Purified RF DNA was digested with restriction endonuclease HaeIII or RsaI (Promega) and ligated into SmaI-digested and dephosphorylated pSP73 (Promega). The recombinant plasmids were used to transform E. coli DH5α. Analysis of the inserts from these recombinant plasmids allowed the rapid accumulation of sequence data from which a set of custom oligonucleotide primers were designed. The PCR amplification was performed in a Tetrad Peltier thermal cycler (MJ Research, Watertown, Mass.) and consisted of 30 cycles of 94°C for 15 s, 50°C for 15 s, and 72°C for 40 s, using Bio-X-act polymerase (Bioline, London, United Kingdom) in a reaction volume of 50 μl containing 25 mM TAPS [tris(hydroxymethyl)methyl-3-aminopropanesulfonic acid and sodium salt, pH 9.3 (at 25°C)], 50 mM KCl, 2 mM MgCl2, 1 mM β-mercaptoethanol, and 200 μM each dATP, dGTP, dTTP, and dCTP. PCR amplicons (1.0 to 1.6 kb) covering the entire genome of Chp2 were generated using the following five primer pairs: 3503AACTTACACCTACGGCAAG3485/1657ATGCCTGTTTACTCTGTCC1675, 936TTCTCTTCGTGAAGCCTTC954/1675GGACAGAGTAAACAGGCAT1657, 4100ATAAGTTACATTCTCGGTTTG4120/1036ACTGCACATTGAAATGGGAA1017, 3010ATGAGGTTAAAAATGGCACG3029/755TTCCCTTGCAAATCTTGAAG736, and 4465TTGGATCTTACGATGACTCT4484/2132ACGGCAAGGCCAGAATTCAT2113. After purification, these PCR fragments were sequenced directly in an Applied Biosystems model 373A automated sequencer using Taq cycle Dyedeoxy terminator chemistry. Sequence data computer analyses were performed with the Lasergene software (DNASTAR Inc., Madison, Wis.). Oligonucleotides were synthesized by Cruachem Ltd. (Glasgow, United Kingdom).
Chlamydial DNA.
For DNA extraction, the Chlamydia strains listed in Table 1 were grown in BGMK cells in Dulbecco modified Eagle medium supplemented with 10% (vol/vol) fetal calf serum and cycloheximide (1 μg/ml). Infected cells were harvested 48 to 72 h postinfection by scraping off monolayers and pelleting by centrifugation at 3,300 × g. The infected cell pellet was suspended in PBS and vortexed with 4.0-mm-diameter glass beads for several minutes to release the chlamydiae. Cell debris was removed by centrifugation at 170 × g for 5 min. Chlamydiae were pelleted from the supernatant at 20,000 × g, washed in PBS, then suspended in 50 mM EDTA, and digested for 1 h at 37°C with proteinase K (200 μg/ml). DNA was prepared from the digest by using a Wizard Genomic DNA purification kit (Promega).
TABLE 1.
Chlamydial strains used in this study
Hybridization studies.
A recombinant E. coli strain carrying the complete Chp1 RF DNA cloned by the unique KpnI site in plasmid pUC9 (pChp1) and was used as the source for preparing probe DNA. Probe DNAs were prepared by digestion of plasmids pChp1 and pChp2 to completion with restriction endonucleases KpnI and BamHI, respectively. Following separation from their cloning vectors by agarose gel electrophoresis, the Chp1 and Chp2 genomes were purified using a Qiaquick purification kit (Qiagen).

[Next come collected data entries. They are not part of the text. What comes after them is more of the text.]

/-- One exact-match operation loaded into slot `k` (R283, R284). -/
def emLoad (k : Nat) (len : Nat → Nat) (l : List EmEntry) (op : Bytes) : List EmEntry :=
  let prof := byteAt op 1
  let key := emKey op (len prof)
  let old := (l.map (fun e => if e.profile = prof ∧ e.key = key ∧ e.slots.contains k then { e with slots := e.slots.filter (· != k) } else e)).filter
    (fun e => !e.slots.isEmpty)
  if byteAt op 0 = 3 then old else old ++ [⟨prof, key, leAt op 4 16, [k], false⟩]

/-- One ternary operation loaded into slot `k` on the pipes it names (R287). -/
def State.tcLoad (s : State) (k t : Nat) (op : Bytes) : State :=
  let rule := leAt op 2 2
  let img : Option TcRule := if byteAt op 0 = 2 then none else some ⟨byteAt op 4, leAt op 8 16, slice op 0x18 48, slice op 0x48 48⟩
  s.each (bitList 2 (byteAt op 1)) (fun pipe a =>
    { a with tc := tput none a.tc (tcNum t pipe rule * 4 + k) img, tcBad := tput false a.tcBad (tcNum t pipe rule * 4 + k) false })

/-- The switch instant is fixed once no tile is loading (R309). -/
def State.loaded (s : State) : State :=
  match s.etch with
  | some e =>
    if s.obj O.ETCH_STATE = 2 ∧ e.left = [] ∧ e.switchAt = none then
      { s with etch := some { e with switchAt := some (ceilDiv (s.L + 10 * usU) usU * usU) } }
    else s
  | none => s

/-- SLOT_STATE of a slot. -/
def State.slotState (s : State) (k : Nat) : Nat := s.obj (O.SLOT_STATE k)

/-- The slot states as the pipes report them: the CURRENT slot, every other used slot DRAINING (R584). -/
def State.rebuildSlot (s : State) (k : Nat) : State :=
  if s.pairOk (.slot k) then s
  else
    let a := if k = s.currentSlot then s.setObj (O.SLOT_STATE k) 2
      else { (s.setObj (O.SLOT_STATE k) 3) with drainAt := if s.slotState k = 3 then s.drainAt else tput (0, false) s.drainAt k (s.now, false) }
    (a.restorePair (.slot k)).mismatch 0 1

/-- The SLOT_STATE pairs are checked (R584). -/
def State.checkSlots (s : State) : State := s.each [0, 1, 2, 3] (fun k a => a.rebuildSlot k)

/-- A commit by the owner (R306): OK with nothing staged, ETCH_NO_SLOT without a FREE slot, or the lowest FREE slot starts loading. -/
def State.etchCommit (s0 : State) : Nat × State :=
  match s0.etch with
  | none => (0x09, s0)
  | some e =>
    if e.ems = [] ∧ e.tcs = [] ∧ e.sets = [] then (0, s0.etchIdle)
    else
      let s := s0.checkSlots
      match [0, 1, 2, 3].find? (fun k => s.slotState k == 0) with
      | none => (0x0B, s.bump O.ETCH_NOSLOT)
      | some k =>
        let run := s.tileList.filter (fun t => s.runs t && !e.missed.contains t)
        let s1 := ((s.setObj (O.SLOT_STATE k) 1).setObj (O.SLOT_GEN k) ((s.obj O.ETCH_GEN + 1) % 2 ^ 32)).setObj O.ETCH_STATE 2
        let s2 := (s1.setObj O.ETCH_TILE_MISS (ofBits (s.tileList.filter (fun t => !run.contains t)))).copyVersion k e.sets
        (0, ({ s2 with etch := some { e with slot := k, left := run, part := run } }).loaded)

/-- A tile loads its share of the RESERVED version (R308). -/
def State.etchLoad (s : State) (t : Nat) : State :=
  match s.etch with
  | some e =>
    if s.obj O.ETCH_STATE ≠ 2 ∨ !e.left.contains t then s
    else
      let len := fun (p : Nat) => keyLen (s.etchVal e.slot (O.KEY_PROFILE p))
      let ops := (e.ems.filter (fun x => x.1 == t)).map (·.2)
      let s1 := s.setEm t (ops.foldl (emLoad e.slot len) (s.emOf t))
      let s2 := ((e.tcs.filter (fun x => x.1 == t)).map (·.2)).foldl (fun a op => a.tcLoad e.slot t op) s1
      (({ s2 with etch := some { e with left := e.left.filter (· != t) } }).showTables t).loaded
  | none => s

32P-labeled probes were prepared from 60 ng each of Chp1 and Chp2, using a Prime-a-Gene labeling kit (Promega) in a reaction volume of 50 μl. The labeling reaction was terminated by heating to 95°C for 2 min followed by rapid cooling on ice. EDTA was added to give a final concentration of 20 mM. The labeled DNA probe was separated from any unincorporated [32P]dCTP by centrifugation at 800 × g for 5 min through Sephadex G-50 (Pharmacia) in a spin column (Promega) equilibrated in water. The eluate containing the labeled DNA was used for Southern blot analysis.
Samples of DNA for probing were run on a 1% agarose gel in Tris-borate-EDTA buffer (89 mM Tris, 89 mM boric acid, 50 mM EDTA [pH 8.0]) at 36 V for 20 h and blotted onto a positively charged nylon membrane (Boehringer, Mannheim, Germany) using a vacuum blotter (LKB2016 Vacugene blotting system). Prior to transfer, the gel was depurinated in 0.25 N HCl, denatured in 1.5 M NaCl in 0.5 M NaOH, and neutralized in 2.0 M NaCl in 1.0 M Tris (pH 5.0). DNA was transferred in 20× SSC buffer (3 M NaCl, 0.3 M sodium citrate [pH 8.0]). The membrane was rinsed in 2× SSC, baked for 1 h at 70°C, and used for Southern blot analysis.
Nucleotide sequence accession number.
The complete nucleotide sequence of the Chp2 genome is deposited in GenBank/EMBL under accession no. AJ270057.
RESULTS
Identification of a bacteriophage protein.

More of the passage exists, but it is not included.